Start of Supplied data

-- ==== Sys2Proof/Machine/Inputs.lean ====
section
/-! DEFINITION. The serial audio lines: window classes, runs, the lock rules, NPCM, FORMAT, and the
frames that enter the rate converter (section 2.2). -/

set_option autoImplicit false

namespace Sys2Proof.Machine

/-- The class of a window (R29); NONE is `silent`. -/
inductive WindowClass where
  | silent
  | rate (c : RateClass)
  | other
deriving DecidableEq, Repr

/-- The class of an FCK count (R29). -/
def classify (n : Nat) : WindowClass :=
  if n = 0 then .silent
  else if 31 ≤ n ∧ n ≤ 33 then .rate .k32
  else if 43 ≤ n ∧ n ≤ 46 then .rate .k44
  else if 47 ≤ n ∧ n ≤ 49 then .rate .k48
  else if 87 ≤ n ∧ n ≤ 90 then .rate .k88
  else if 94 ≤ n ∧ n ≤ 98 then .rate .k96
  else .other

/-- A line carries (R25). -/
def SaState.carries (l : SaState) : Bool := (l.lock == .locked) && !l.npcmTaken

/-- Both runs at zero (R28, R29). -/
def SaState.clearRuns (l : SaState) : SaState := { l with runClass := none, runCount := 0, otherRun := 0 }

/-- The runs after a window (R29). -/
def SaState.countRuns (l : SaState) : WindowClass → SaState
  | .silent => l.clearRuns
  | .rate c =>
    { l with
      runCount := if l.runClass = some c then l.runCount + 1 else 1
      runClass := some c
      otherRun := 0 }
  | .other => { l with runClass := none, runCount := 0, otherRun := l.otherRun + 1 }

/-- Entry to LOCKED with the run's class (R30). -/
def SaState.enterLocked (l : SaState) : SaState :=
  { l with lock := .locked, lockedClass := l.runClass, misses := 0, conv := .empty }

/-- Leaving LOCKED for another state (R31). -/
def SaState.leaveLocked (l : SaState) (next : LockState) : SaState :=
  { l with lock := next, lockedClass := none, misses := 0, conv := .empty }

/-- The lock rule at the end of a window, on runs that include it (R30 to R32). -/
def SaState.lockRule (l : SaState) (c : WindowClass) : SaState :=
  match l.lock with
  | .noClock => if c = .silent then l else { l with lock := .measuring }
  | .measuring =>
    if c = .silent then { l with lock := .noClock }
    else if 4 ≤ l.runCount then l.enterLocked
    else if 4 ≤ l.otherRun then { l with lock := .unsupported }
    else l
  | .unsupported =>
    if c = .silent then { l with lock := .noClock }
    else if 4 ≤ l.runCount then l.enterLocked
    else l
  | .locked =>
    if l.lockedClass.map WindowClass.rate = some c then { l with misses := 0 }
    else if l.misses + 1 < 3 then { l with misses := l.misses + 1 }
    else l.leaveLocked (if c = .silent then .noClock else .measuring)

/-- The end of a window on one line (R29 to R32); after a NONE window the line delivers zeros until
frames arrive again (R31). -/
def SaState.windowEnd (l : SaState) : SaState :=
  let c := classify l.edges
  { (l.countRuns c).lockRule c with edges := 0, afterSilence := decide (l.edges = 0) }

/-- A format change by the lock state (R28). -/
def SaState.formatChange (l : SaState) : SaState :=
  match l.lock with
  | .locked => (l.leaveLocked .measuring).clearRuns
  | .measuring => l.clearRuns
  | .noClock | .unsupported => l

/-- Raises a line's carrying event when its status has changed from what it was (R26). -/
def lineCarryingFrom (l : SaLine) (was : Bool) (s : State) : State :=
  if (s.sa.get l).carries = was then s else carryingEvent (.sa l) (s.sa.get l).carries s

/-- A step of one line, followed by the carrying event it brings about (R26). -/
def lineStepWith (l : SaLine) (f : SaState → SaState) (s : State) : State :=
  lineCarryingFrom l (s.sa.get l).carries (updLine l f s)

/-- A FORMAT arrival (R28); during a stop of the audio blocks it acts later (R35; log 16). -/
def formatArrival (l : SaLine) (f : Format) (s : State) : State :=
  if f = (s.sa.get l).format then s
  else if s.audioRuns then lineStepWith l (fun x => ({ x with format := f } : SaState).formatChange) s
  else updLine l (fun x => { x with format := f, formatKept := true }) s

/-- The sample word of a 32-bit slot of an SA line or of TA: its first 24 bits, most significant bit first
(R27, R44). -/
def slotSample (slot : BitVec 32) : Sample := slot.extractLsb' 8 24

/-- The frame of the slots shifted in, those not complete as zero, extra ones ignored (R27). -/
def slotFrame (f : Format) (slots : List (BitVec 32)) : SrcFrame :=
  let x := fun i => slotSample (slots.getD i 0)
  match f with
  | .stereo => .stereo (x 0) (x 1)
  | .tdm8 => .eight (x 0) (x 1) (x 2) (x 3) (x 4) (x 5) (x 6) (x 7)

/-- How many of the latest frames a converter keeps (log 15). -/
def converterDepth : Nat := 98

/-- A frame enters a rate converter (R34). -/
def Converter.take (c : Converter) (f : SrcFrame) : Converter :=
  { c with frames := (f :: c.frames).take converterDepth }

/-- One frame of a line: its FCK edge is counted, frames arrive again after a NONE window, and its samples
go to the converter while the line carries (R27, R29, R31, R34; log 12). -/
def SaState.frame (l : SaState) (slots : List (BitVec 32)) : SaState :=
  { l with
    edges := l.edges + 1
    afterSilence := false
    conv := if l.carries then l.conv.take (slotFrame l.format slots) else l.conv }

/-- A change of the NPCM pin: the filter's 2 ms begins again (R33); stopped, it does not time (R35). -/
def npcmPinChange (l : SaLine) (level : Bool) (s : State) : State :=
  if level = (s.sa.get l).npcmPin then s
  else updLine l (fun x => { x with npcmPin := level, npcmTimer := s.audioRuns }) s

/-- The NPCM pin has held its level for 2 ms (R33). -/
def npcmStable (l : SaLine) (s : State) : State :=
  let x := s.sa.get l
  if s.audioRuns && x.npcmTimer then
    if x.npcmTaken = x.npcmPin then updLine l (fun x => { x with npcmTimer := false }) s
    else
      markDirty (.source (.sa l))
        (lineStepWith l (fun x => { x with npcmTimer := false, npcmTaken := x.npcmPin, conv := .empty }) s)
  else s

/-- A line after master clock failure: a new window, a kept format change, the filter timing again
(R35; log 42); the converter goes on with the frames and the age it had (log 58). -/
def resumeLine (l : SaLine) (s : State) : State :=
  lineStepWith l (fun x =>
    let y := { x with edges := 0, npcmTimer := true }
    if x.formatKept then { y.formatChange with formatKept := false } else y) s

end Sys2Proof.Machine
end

End of Supplied data

The task:
Looking over the entries above, how many lines contain the string "filter"? State the number and nothing else.

Task answer:
2